Paul Shimomoto, president of the Hawaii Captive Insurance Council, explains how the Aloha State is building on its experience to continue being a captive domicile of choice
With captive insurance legislation originating in 1986, Hawaii is one of the oldest and most established captive domiciles in the US. The success of the state has been built on a conservative but relaxed approach, with a positive attitude to problem solving. However, with more states competing for captive business, the Aloha State’s captive insurance industry is remaining proactive. To find out more, Captive Review spoke to Paul B. Shimomoto, partner at Goodsill Anderson Quinn & Stifel and president of the Hawaii Captive Insurance Council (HCIC).

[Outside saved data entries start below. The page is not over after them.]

/-- An injected tile parity error found by a read of a tile value (R74). -/
def State.tileParity (s : State) (c : CoreNum) (f : FifoCmd) : Option State :=
  if s.armed 5 && s.injCore == c then
    some ((s.disarm.scrambleDest c f).hwError c f.launch { cause := 0x21, injected := true } (cmdExc 2 0x0D f 0))
  else none

/-! ## Steps (R180, R181, R201 to R203, R213, R214) -/

/-- 32 codes of a block, decoded (R151). -/
def decodeBlock (fmt : Nat) (bs : List Byte) : List FV :=
  let w := fmtWidth fmt
  let v := leNat bs
  (List.range 32).map (fun i => decodeFmt fmt (v / 2 ^ (w * i)))

/-- A block of an operand: its elements and, in a block format, its scale. -/
structure Blk where
  elems : List FV
  scale : Option FV
deriving DecidableEq, Repr

/-- The block term of R181: exact, a not-a-value when a code or a scale is VOID. -/
def blockTerm (a b : Blk) : FV :=
  match a.scale, b.scale with
  | some sa, some sb =>
    if a.elems.any FV.isNan || b.elems.any FV.isNan || sa.isNan || sb.isNan then .nan
    else
      let (n, e) := sumFinite ((a.elems.zip b.elems).filterMap (fun p => mulTerm [p.1, p.2]))
      (mulTerm [.fin (decide (n < 0)) n.natAbs e, sa, sb]).getD .nan
  | _, _ => .nan

/-- What one block pair contributes to a step, as terms of a fused sum; subtracted when `neg`. -/
def contribution (long neg : Bool) (a b : Blk) : List (List FV) :=
  if long then (a.elems.zip b.elems).map (fun p => [if neg then p.1.neg else p.1, p.2])
  else let t := blockTerm a b; [[if neg then t.neg else t]]

/-- One step of a tile value: the new value and its flags (R201, R203). -/
def step1 (t : X40) (terms : List (List FV)) (fz : Byte) : X40 × Byte :=
  let (v, fl) := fusedTo 0xD {} ([decodeFmt 0xD t.toNat] :: terms)
  let nan := terms.any (fun t => t.any FV.isNan) || (decodeFmt 0xD t.toNat).isNan
  (BitVec.ofNat 40 v, (if nan then fl else fl ||| fz) &&& (flNX ||| flNV ||| flIV ||| flFZ))

/-- The passes of a command: parts of A and B, and the tiles written with whether the contribution is subtracted. -/
def passesOf (cplx : Nat) (tile : Bool) : List (Nat × Nat × List (Bool × Bool)) :=
  match cplx with
  | 0 => [(0, 0, [(tile, false)])]
  | 1 => [(0, 0, [(false, false)]), (1, 1, [(false, true)]), (0, 1, [(true, false)]), (1, 0, [(true, false)])]
  | _ => [(0, 0, [(false, false), (true, true)]), (1, 1, [(false, true), (true, true)]), (2, 2, [(true, false)])]

/-- Chunks of one pass. -/
def FifoCmd.perPass (f : FifoCmd) : Nat := ceilDiv f.count 3

/-- Chunks of a command. -/
def FifoCmd.chunks (f : FifoCmd) : Nat := (passesOf f.cplx f.tile).length * f.perPass

/-- The reduction blocks of a chunk of a pass. -/
def FifoCmd.chunkBlocks (f : FifoCmd) (c : Nat) : List Nat := (List.range 3).filterMap (fun b => if 3 * c + b < f.count then some (3 * c + b) else none)

/-- The lowest poisoned word among the bytes of an operand block. -/
def State.blockPoison (s : State) (c : CoreNum) (fmt off j : Nat) : Option Nat :=
  let (o, sc) := blockAt fmt off j
  match s.mem.firstPoison (drawerBase c + o) (blockLen fmt), sc with
  | some w, _ => some w
  | none, some x => s.mem.firstPoison (drawerBase c + x) 1
  | none, none => none

/-- A block from its code bytes and scale byte, with FZ when FLUSH replaced an element. -/
def decodeRaw (fmt : Nat) (flush : Bool) (b : List Byte × Option Byte) : Blk × Byte :=
  let es := (decodeBlock fmt b.1).map (flushOperand fmt flush)
  ({ elems := es.map (·.1), scale := b.2.map (fun x => decodeFmt 0xF x.toNat) }, es.foldl (fun a e => a ||| e.2) 0)

/-- A block's code bytes and scale byte as one read finds them. -/
def Memory.rawBlock (m : Memory) (draw : Nat) (c : CoreNum) (fmt off j : Nat) : List Byte × Option Byte :=
  let (o, sc) := blockAt fmt off j
  (m.bytesAt draw (drawerBase c + o) (blockLen fmt), sc.map (fun x => m.byteAt draw (drawerBase c + x)))

/-- Memory as a command reads it: where its own output lies, what it reads is unpredictable (R226). -/
def Memory.blurred (m : Memory) (draw : Nat) (c : CoreNum) (dest : List (Nat × Nat)) : Memory :=
  dest.foldl (fun m d => m.scramble (drawerBase c + d.1) d.2 draw) m

/-- The tile steps of one chunk: every row, every column, its blocks in ascending order. -/
def Me.chunkSteps (m : Me) (f : FifoCmd) (tiles : List (Bool × Bool)) (kbs : List Nat) (as bs : Nat → Nat → Blk × Byte) : Me :=
  (List.range f.rows).foldl (fun m r => (List.range f.cols).foldl (fun m n =>
    kbs.foldl (fun m kb =>
      let (a, fa) := as r kb
      let (b, fb) := bs n kb
      tiles.foldl (fun m t =>
        let (v, fl) := step1 (m.get t.1 (32 * r + n)) (contribution a.scale.isNone t.2 a b) (fa ||| fb)
        { m.put t.1 (32 * r + n) v with flags := m.flags ||| fl }) m) m) m) m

Captive Review (CR): As a captive domicile, how has Hawaii been growing in recent years? What trends have you seen in the companies forming captives in the state?
Paul Shimomoto (PS): When assessing growth, there’s a tendency to overemphasise licence count as the pre-eminent measure of a captive domicile’s success. In Hawaii, we consider this metric, but our mantra has historically been “slow and steady wins the race;” or at least “it keeps you in the race”. It’s a measured approach to growth, and by extension, how we tend to define “success”.
In the last few years, our new formation growth has been around 6 to 10% per year, and we are pleased with that, in large part, because of the quality that’s come along. However, there are other metrics we prefer to highlight, such as gross written premiums. In 2023, Hawaii captive insurance companies wrote $17.5 billion of gross written premium – that’s an approximately 11.3% increase from 2022, or an average of almost $64 million per captive.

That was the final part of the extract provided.